Featured Drone: Mimi Yu '08

As a cellist in New York, I was struck recently by the words of Junot Díaz, the Dominican-American author. “We are artists,” he told an audience of writers. “We never really fit in anywhere.”

And maybe that is true. Even after performing at Lincoln Center or the Metropolitan Museum, even when prestigious critics write favorable reviews, even after graduating from Juilliard, I find myself pondering the purpose of the arts. What does “making it” really entail? What am I trying to prove to myself? Do my performances, whether as a soloist for Tan Dun or for Carnegie Hall, bring meaning to the world?

For an artist, those moments of validation are precious and fleeting, and I tuck them away deep in my heart. I remember the time, for instance, when I played with Itzhak Perlman to commemorate September 11th at Ground Zero. During the slow movement of Beethoven's Serenade in D minor, I felt the pain of family members palpitating through each phrase, their tears and smiles weaving in and out of the sounds. I remember when the music ended, it seemed for a brief second that the mourning had ceased, that the suffering inflicted upon them had risen into the air with the music.

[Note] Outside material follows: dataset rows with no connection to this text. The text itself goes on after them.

-- ==== Sys2Proof/Config.lean ====
section
/-! DEFINITION. What is fixed for one CRCTG: the parameters of R8 (00_scope.md) and the values the spec leaves open. -/

namespace Sys2Proof.Config

/-- Bytes of the register window (R8 `OFFSET_BITS` = 11, R45). -/
def windowBytes : Nat := 2048

/-- OPEN parameter of R8: which 2048-byte page of the platform's address space holds the window.
It has no value in the model: every statement holds for every base (D2; log 3). -/
opaque basePage : Nat

/-- `CRCTG_BASE`, aligned to 2048 bytes (R45). -/
def crctgBase : Nat := windowBytes * basePage

/-- FREE VALUE: entry `i` of the table RAM after the `draw`-th reset step (R136: "unspecified, and may differ from
entry to entry and from reset to reset"; log 8). -/
opaque tableAfterReset (draw : Nat) (i : Nat) : Word

/-- The width of the source's default model (R8, R113). -/
def defaultWidth : BitVec 6 := 16

/-- The polynomial of the source's default model (R8, R113). -/
def defaultPoly : Word := 0x00005935

end Sys2Proof.Config
end

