-- ==== Sys2Proof/Machine/Step.lean ====
section
/-! DEFINITION. One step of the machine: the next event of the agenda (R14 00_scope.md, R56 20_memory.md). -/

namespace Sys2Proof.Machine

/-- The engine's step: it completes the pending command, and is enabled exactly when there is one (R84). -/
def engineStep (s : State) : Host.Outcome State Fault Refusal :=
  match s.block.pend with
  | none => .fault .engineNotEnabled
  | some i => exec i s

/-- One step. The next event of the agenda happens: a host access, an engine step or a reset. When no event is left, a
pending command completes, as R85 asks of the engine once the other agents take no more steps; with nothing pending nothing
happens (R14: no other event changes CRCTG's state; logs 4, 5). -/
def step (s : State) : Host.Outcome State Fault Refusal :=
  match s.agenda with
  | .host a :: rest => .next ({ s with agenda := rest }.hostStep a)
  | .engine :: rest => engineStep { s with agenda := rest }
  | .reset :: rest => .next { s with agenda := rest }.resetStep
  | [] => if s.block.busy then engineStep s else .next s

/-- `s` with the command word `w` where the next step runs it. CRCTG fetches nothing (R20): a command runs when the engine
completes it, so a legal word is put in as an accepted command with the engine's step next; an illegal word never becomes
pending (R81), so its issue is the next step (log 10). -/
def State.withFetchWord (s : State) (nbits w : Nat) : State :=
  match decodeTableWord nbits w with
  | some i =>
    { s with
      block := s.block.accept i
      agenda := match s.agenda with
        | [] => []
        | e :: rest => .engine :: e :: rest }
  | none => { s with agenda := .host (Reg.cmd.writeAccess (BitVec.ofNat 32 (w % 2 ^ nbits))) :: s.agenda }

end Sys2Proof.Machine
end

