/-- R83: over any sequence of host accesses made while a command is pending, the six registers and the pending command stay
what they were, so a completion reads the values held at acceptance. -/
def Obligations.OperandsAreHeldWhilePending : Prop :=
  ∀ (accesses : List Access) (s : State) (rest : List Event), s.block.pend ≠ none →
    ∃ t : State,
      Sys2Proof.core.run accesses.length { s with agenda := accesses.map .host ++ rest } = .next t
        ∧ t.agenda = rest ∧ t.block.pend = s.block.pend ∧ t.block.width = s.block.width
        ∧ t.block.poly = s.block.poly ∧ t.block.refin = s.block.refin ∧ t.block.refout = s.block.refout
        ∧ t.block.init = s.block.init ∧ t.block.xorout = s.block.xorout ∧ t.block.operand = s.block.operand

/-- Every accepted command completes unless a reset comes first: with no reset to come, after no more steps than the agenda has
events, the next step is the engine's with that command still pending, and it completes: PEND is none and DONE is 1 after it (R85;
that an empty agenda leaves the engine its turn is log 4). -/
def Obligations.PendingCommandCompletes : Prop :=
  ∀ (s : State) (i : Instr), s.block.pend = some i → Event.reset ∉ s.agenda →
    ∃ k ≤ s.agenda.length, ∃ u t : State,
      Sys2Proof.core.run k s = .next u ∧ u.NextCompletes i
        ∧ step u = .next t ∧ t.block.pend = none ∧ t.block.done = true

/-- R109: a GENERATE issued while idle and completed after any host accesses leaves in every entry the remainder under the
registers' values at acceptance, masked to WIDTH; VALID is 0 at every step before and 1 with all entries written. That VALID is 0
throughout is GENERATE's acceptance (43_table_generator.md section 3) and the guarantee of 20_memory.md section 6. -/
def Obligations.GenerateFillsTheTableOfTheAcceptedModel : Prop :=
  ∀ (s : State) (accesses : List Access) (rest : List Event) (s0 : State), s.block.pend = none →
    s0 = { s with
        agenda := .host (Reg.cmd.writeAccess 0x00000004) :: (accesses.map .host ++ .engine :: rest) } →
      (∀ k, 1 ≤ k → k ≤ accesses.length + 1 →
          ∃ u : State, Sys2Proof.core.run k s0 = .next u ∧ u.block.valid = false)
        ∧ ∃ t : State, Sys2Proof.core.run (accesses.length + 2) s0 = .next t
          ∧ t.agenda = rest ∧ t.block.valid = true ∧ t.block.pend = none
          ∧ ∀ i : BitVec 8,
              t.block.entry i = byteRemainder s.block.width.toNat s.block.poly s.block.refin i
                ∧ (s.block.WidthLegal → ∀ j, s.block.width.toNat ≤ j → (t.block.entry i).getLsbD j = false)

/-! ### Invariants and reset -/

/-- R30: WIDTH always holds an integer in [8, 32]: every step keeps it so. -/
def Obligations.WidthStaysInRange : Prop :=
  ∀ s t : State, s.block.WidthLegal → step s = .next t → t.block.WidthLegal

/-- A pending command stays a legal one; DONE is 0 while it is pending and VALID is 0 while a GENERATE is: every step keeps
it so. -/
def Obligations.PendingCommandStaysLegal : Prop :=
  ∀ s t : State, s.block.PendLegal → step s = .next t → t.block.PendLegal

/-- R110: after reset, and after every step from a state where it holds, VALID = 1 implies that every entry is the remainder
of its index under the current WIDTH, POLY and REFIN. -/
def Obligations.ValidTableIsTheCurrentModels : Prop :=
  State.reset.block.TableCurrent
    ∧ ∀ s t : State, s.block.TableCurrent → step s = .next t → t.block.TableCurrent

/-- The reset state meets every part of the invariant. -/
def Obligations.ResetStateIsLegal : Prop := State.reset.block.Legal

/-- R44: the values after reset. The spec leaves the table unspecified, and the statement says nothing of it. -/
def Obligations.ResetStateHasTheSpecsValues : Prop :=
  State.reset.block.width = 16 ∧ State.reset.block.poly = 0x00005935 ∧ State.reset.block.refin = false
    ∧ State.reset.block.refout = false ∧ State.reset.block.init = 0 ∧ State.reset.block.xorout = 0
    ∧ State.reset.block.operand = 0 ∧ State.reset.block.result = 0 ∧ State.reset.block.statusWord = 0
    ∧ State.reset.block.pend = none

/-- R135: a reset step, from any state, sets every register and STATUS to its value and discards a pending command. The table
is unspecified, and the statement says nothing of it. -/
def Obligations.ResetStepSetsEveryRegister : Prop :=
  ∀ (s : State) (rest : List Event),
    ∃ t : State, step { s with agenda := .reset :: rest } = .next t
      ∧ t.agenda = rest ∧ t.block.width = 16 ∧ t.block.poly = 0x00005935 ∧ t.block.flagsWord = 0
      ∧ t.block.init = 0 ∧ t.block.xorout = 0 ∧ t.block.operand = 0 ∧ t.block.result = 0
      ∧ t.block.statusWord = 0 ∧ t.block.pend = none

/-! ### What cannot be observed -/

/-- The table RAM is unobservable while VALID = 0 (R136, R42): two machines that differ only in a table whose VALID is 0 answer
every access alike and stay so. -/
def Obligations.HiddenTableIsUnobservable : Prop :=
  ∀ s t : State, s.SameButHiddenTable t →
    (∀ s', step s = .next s' → ∃ t', step t = .next t' ∧ s'.SameButHiddenTable t')
      ∧ (∀ f, step s = .fault f → step t = .fault f)

/-- R39: INIT, XOROUT and FLAGS.REFOUT are inert: two machines that differ only there, and perhaps in the answer to an earlier
access, stay so at every step. Every access is answered alike but a read of those three registers, and a step that is no access
leaves equal answers equal. -/
def Obligations.InertRegistersAffectNothing : Prop :=
  ∀ s t s' : State, s.block.SameButInert t.block → s.agenda = t.agenda → s.draws = t.draws →
    step s = .next s' →
      ∃ t', step t = .next t' ∧ s'.block.SameButInert t'.block ∧ s'.agenda = t'.agenda ∧ s'.draws = t'.draws
        ∧ ((s.response = t.response ∨ ∃ a rest, s.agenda = .host a :: rest) →
            ¬s.NextReads .init → ¬s.NextReads .xorout → ¬s.NextReads .flags → s'.response = t'.response)

/-! ### The pure functions -/

/-- R90: `reflect`, bit by bit. -/
def Obligations.ReflectReversesTheLowBits : Prop :=
  ∀ (value : Word) (bc j : Nat), bc ≤ 32 → j < 32 →
    (reflect value bc).getLsbD j = if j < bc then value.getLsbD (bc - 1 - j) else value.getLsbD j

/-- R91: the source's properties of `reflect`. -/
def Obligations.ReflectIsSelfInverse : Prop :=
  ∀ (v : Word) (b : Nat), b ≤ 32 →
    reflect v 0 = v ∧ reflect (reflect v b) b = v ∧ reflect v 1 = v
      ∧ reflect v b &&& ~~~(BitVec.ofNat 32 (2 ^ b - 1)) = v &&& ~~~(BitVec.ofNat 32 (2 ^ b - 1))

/-- R97, R99: `widthMask(w)` is `2^w - 1`, its set bits are exactly the low `w`, and masking with it is `mod 2^w`. -/
def Obligations.WidthMaskIsTwoToTheWidthMinusOne : Prop :=
  ∀ w : Nat, 1 ≤ w → w ≤ 32 →
    (widthMask w).toNat = 2 ^ w - 1
      ∧ (∀ j < 32, (widthMask w).getLsbD j = decide (j < w))
      ∧ ∀ v : Word, (v &&& widthMask w).toNat = v.toNat % 2 ^ w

That same sense of meaning has come at more lighthearted moments. I remember a little girl asking me during a lesson if she could dress up as a cello for Halloween. I remember the young boy at an inner-city outreach concert who exclaimed to the entire auditorium after I gave him tips on bow posture, “Wow, now I finally feel like I can call myself a celloist!”

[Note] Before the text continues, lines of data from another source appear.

-- ==== Sys2Proof/Laws/Decode.lean ====
section
/-! SUPPORT. Small facts about the command word's fields. -/

namespace Sys2Proof

/-- The four fields of R65 make up the word. -/
theorem word_eq_fields (v : Word) :
    rsvField v ++ bcField v ++ idxField v ++ opField v = v := by
  apply BitVec.eq_of_getLsbD_eq
  intro k hk
  simp only [rsvField, bcField, idxField, opField, BitVec.getLsbD_append, BitVec.getLsbD_extractLsb']
  split
  · simp [*]
  · split
    · rename_i h1 h2
      have : k - 8 < 8 := h2
      simp [this]; congr 1; omega
    · split
      · rename_i h1 h2 h3
        have : k - 8 - 8 < 6 := h3
        simp [this]; congr 1; omega
      · rename_i h1 h2 h3
        have : k - 8 - 8 - 6 < 10 := by omega
        simp [this]; congr 1; omega

/-- A word decodes to a command only through a row whose unused fields are 0. -/
theorem whenUnusedZero_command {z : Bool} {i j : Instr} :
    whenUnusedZero z i = .command j ↔ z = true ∧ i = j := by
  cases z <;> simp [whenUnusedZero]

end Sys2Proof
end

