-- ==== Sys2Proof/Tests/Slice0.lean ====
section
/-! SUPPORT. Tests. Every expected value is one of spec/95_test_vectors.md (the section is named at each group) or is worked
out by hand from the rule named; none is the model's own answer. The last group shows that the statements' hypotheses can be met. -/

namespace Sys2Proof.Machine.Tests

/-! ### WellFormed: the one check, on each side of its bound (R68) -/

theorem test_reflect_33_is_ill_formed : (Instr.reflect 33).wellFormed = false := by decide
theorem test_reflect_63_is_ill_formed : (Instr.reflect 63).wellFormed = false := by decide
theorem test_reflect_32_is_well_formed : (Instr.reflect 32).wellFormed = true := by decide

/-! ### Decoding: words written out bit by bit from R65 and R70 (RSV ++ BC ++ IDX ++ OP) -/

theorem test_decode_nop :
    decode (0b0000000000#10 ++ 0b000000#6 ++ 0b00000000#8 ++ 0b00000000#8) = .command .nop := by decide
theorem test_decode_reflect_3 :
    decode (0b0000000000#10 ++ 0b000011#6 ++ 0b00000000#8 ++ 0b00000001#8) = .command (.reflect 3) := by decide
theorem test_decode_reflect_32 :
    decode (0b0000000000#10 ++ 0b100000#6 ++ 0b00000000#8 ++ 0b00000001#8) = .command (.reflect 32) := by decide
theorem test_decode_mask :
    decode (0b0000000000#10 ++ 0b000000#6 ++ 0b00000000#8 ++ 0b00000010#8) = .command .mask := by decide
theorem test_decode_byterem_0xA5 :
    decode (0b0000000000#10 ++ 0b000000#6 ++ 0b10100101#8 ++ 0b00000011#8) = .command (.byterem 0xA5) := by decide
theorem test_decode_generate :
    decode (0b0000000000#10 ++ 0b000000#6 ++ 0b00000000#8 ++ 0b00000100#8) = .command .generate := by decide
theorem test_decode_lddef :
    decode (0b0000000000#10 ++ 0b000000#6 ++ 0b00000000#8 ++ 0b00000101#8) = .command .lddef := by decide

/-- Illegal words of 95_test_vectors.md sections 2.1 to 2.3 and 2.7. -/
theorem test_decode_illegal_words :
    decode 0x00210001 = .illegal .bitCountAbove32 ∧ decode 0x003F0001 = .illegal .bitCountAbove32
      ∧ decode 0x00000101 = .illegal .unusedFieldNonzero ∧ decode 0x00400001 = .illegal .unusedFieldNonzero
      ∧ decode 0x80000001 = .illegal .unusedFieldNonzero ∧ decode 0x00000102 = .illegal .unusedFieldNonzero
      ∧ decode 0x00010002 = .illegal .unusedFieldNonzero ∧ decode 0x01000002 = .illegal .unusedFieldNonzero
      ∧ decode 0x00010003 = .illegal .unusedFieldNonzero ∧ decode 0x10000003 = .illegal .unusedFieldNonzero
      ∧ decode 0x00000100 = .illegal .unusedFieldNonzero ∧ decode 0x00000104 = .illegal .unusedFieldNonzero
      ∧ decode 0x00000006 = .illegal .reservedOpcode ∧ decode 0x000000FF = .illegal .reservedOpcode := by
  decide

/-- R71's own predicate agrees on words at its edges. -/
theorem test_legal_edges :
    legal 0x00200001 = true ∧ legal 0x00210001 = false ∧ legal 0x0000FF03 = true ∧ legal 0x00000105 = false := by
  decide

/-! ### The pure functions (95_test_vectors.md sections 2.1 to 2.3) -/

theorem test_reflect_vectors :
    reflect 0x00003E23 3 = 0x00003E26 ∧ reflect 0x12345678 0 = 0x12345678 ∧ reflect 0xFFFFFFFE 1 = 0xFFFFFFFE
      ∧ reflect 0x000000F0 4 = 0x000000F0 ∧ reflect 0xFFFF0001 16 = 0xFFFF8000
      ∧ reflect 0xABCDEF01 31 = 0xC07BD9EA ∧ reflect 0xDEADBEEF 32 = 0xF77DB57B
      ∧ reflect 0x00000001 32 = 0x80000000 := by
  decide +kernel

theorem test_widthMask_vectors :
    widthMask 1 = 0x00000001 ∧ widthMask 8 = 0x000000FF ∧ widthMask 9 = 0x000001FF
      ∧ widthMask 31 = 0x7FFFFFFF ∧ widthMask 32 = 0xFFFFFFFF := by
  decide

theorem test_byteRemainder_unreflected_vectors :
    byteRemainder 16 0x5935 false 0x80 = 0x6A9E ∧ byteRemainder 16 0xFFFF5935 false 0xFF = 0xB314
      ∧ byteRemainder 8 0x07 false 0xFF = 0xF3 ∧ byteRemainder 9 0x11D false 0x80 = 0x045
      ∧ byteRemainder 24 0x864CFB false 0xFF = 0xDD8538 ∧ byteRemainder 32 0x04C11DB7 false 0x80 = 0x690CE0EE
      ∧ byteRemainder 32 0xFFFFFFFF false 0x80 = 0x00000040 := by
  decide +kernel

theorem test_byteRemainder_reflected_vectors :
    byteRemainder 8 0x07 true 0x01 = 0x91 ∧ byteRemainder 9 0x11D true 0x01 = 0x144
      ∧ byteRemainder 16 0x5935 true 0x80 = 0xAC9A ∧ byteRemainder 16 0x8005 true 0x01 = 0xC0C1
      ∧ byteRemainder 32 0x04C11DB7 true 0x01 = 0x77073096 ∧ byteRemainder 32 0x04C11DB7 true 0xFF = 0x2D02EF8D := by
  decide +kernel

/-! ### Commands: issue, STATUS after acceptance, and the effect at completion -/

/-- Reset state with a STATUS of VALID and DONE, as the rows of section 2.7 have it. -/
def validDone : Block := { Block.reset with valid := true, done := true }

/-- One field of the state an outcome answers, or a value no test expects. -/
def fieldOf {α : Type} (o : Host.Outcome State Fault Refusal) (f : Block → α) (other : α) : α :=
  match o with
  | .next t => f t.block
  | .fault _ | .refused _ => other

/-- A state with block `b` and nothing to come. -/
def withBlock (b : Block) : State := { State.reset with block := b }

theorem test_nop_acceptance_keeps_valid : (validDone.issue 0x00000000).statusWord = 0x00000003 := by decide
theorem test_nop_completion_status :
    fieldOf (exec .nop (withBlock (validDone.issue 0x00000000))) Block.statusWord 0 = 0x00000006 := by decide
theorem test_reflect_completion_result :
    fieldOf (exec (.reflect 3) (withBlock { Block.reset with operand := 0x00003E23 })) Block.result 0 = 0x00003E26 := by
  decide +kernel
theorem test_reflect_32_completion_result :
    fieldOf (exec (.reflect 32) (withBlock { Block.reset with operand := 0x00003E23 })) Block.result 0 = 0xC47C0000 := by
  decide +kernel
theorem test_mask_completion_result :
    fieldOf (exec .mask (withBlock { Block.reset with width := 32 })) Block.result 0 = 0xFFFFFFFF := by decide
theorem test_byterem_completion_result :
    fieldOf (exec (.byterem 0xFF) State.reset) Block.result 0 = 0x0000B314 := by decide +kernel
theorem test_generate_acceptance_clears_valid : (validDone.issue 0x00000004).statusWord = 0x00000001 := by decide
theorem test_generate_completion_entries :
    fieldOf (exec .generate State.reset) (fun b => (b.entry 1, b.entry 128, b.entry 255, b.statusWord)) (0, 0, 0, 0)
      = (0x00005935, 0x00006A9E, 0x0000B314, 0x00000006) := by
  decide +kernel
/-- Section 2.6, second row: REFOUT is kept, VALID cleared. -/
theorem test_lddef_completion :
    fieldOf (exec .lddef (withBlock { validDone with width := 8, poly := 0x107, refin := true, refout := true }))
      (fun b => (b.width, b.poly, b.flagsWord, b.statusWord)) (0, 0, 0, 0) = (16, 0x5935, 0x2, 0x4) := by
  decide
theorem test_lddef_acceptance_keeps_valid : (validDone.issue 0x00000005).statusWord = 0x00000003 := by decide
/-- Section 2.7: an illegal word leaves DONE. -/
theorem test_illegal_issue_status :
    ({ Block.reset with done := true }.issue 0x00000006).statusWord = 0x00000014 := by decide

At other times, my feelings of affirmation have brought me back to my time at the Signet. Recently, I produced a concert at the United Nations involving musicians from 12 countries. As the cacophony of languages blended into a unified voice, I remembered the panoply of art forms that came together at 46 Dunster Street: impromptu cabaret shows, film screenings, poetry readings. At the Signet, we made a home for young creative minds that yearned for the arts. Beyond the Signet, we are making a home for a world that hungers for the arts.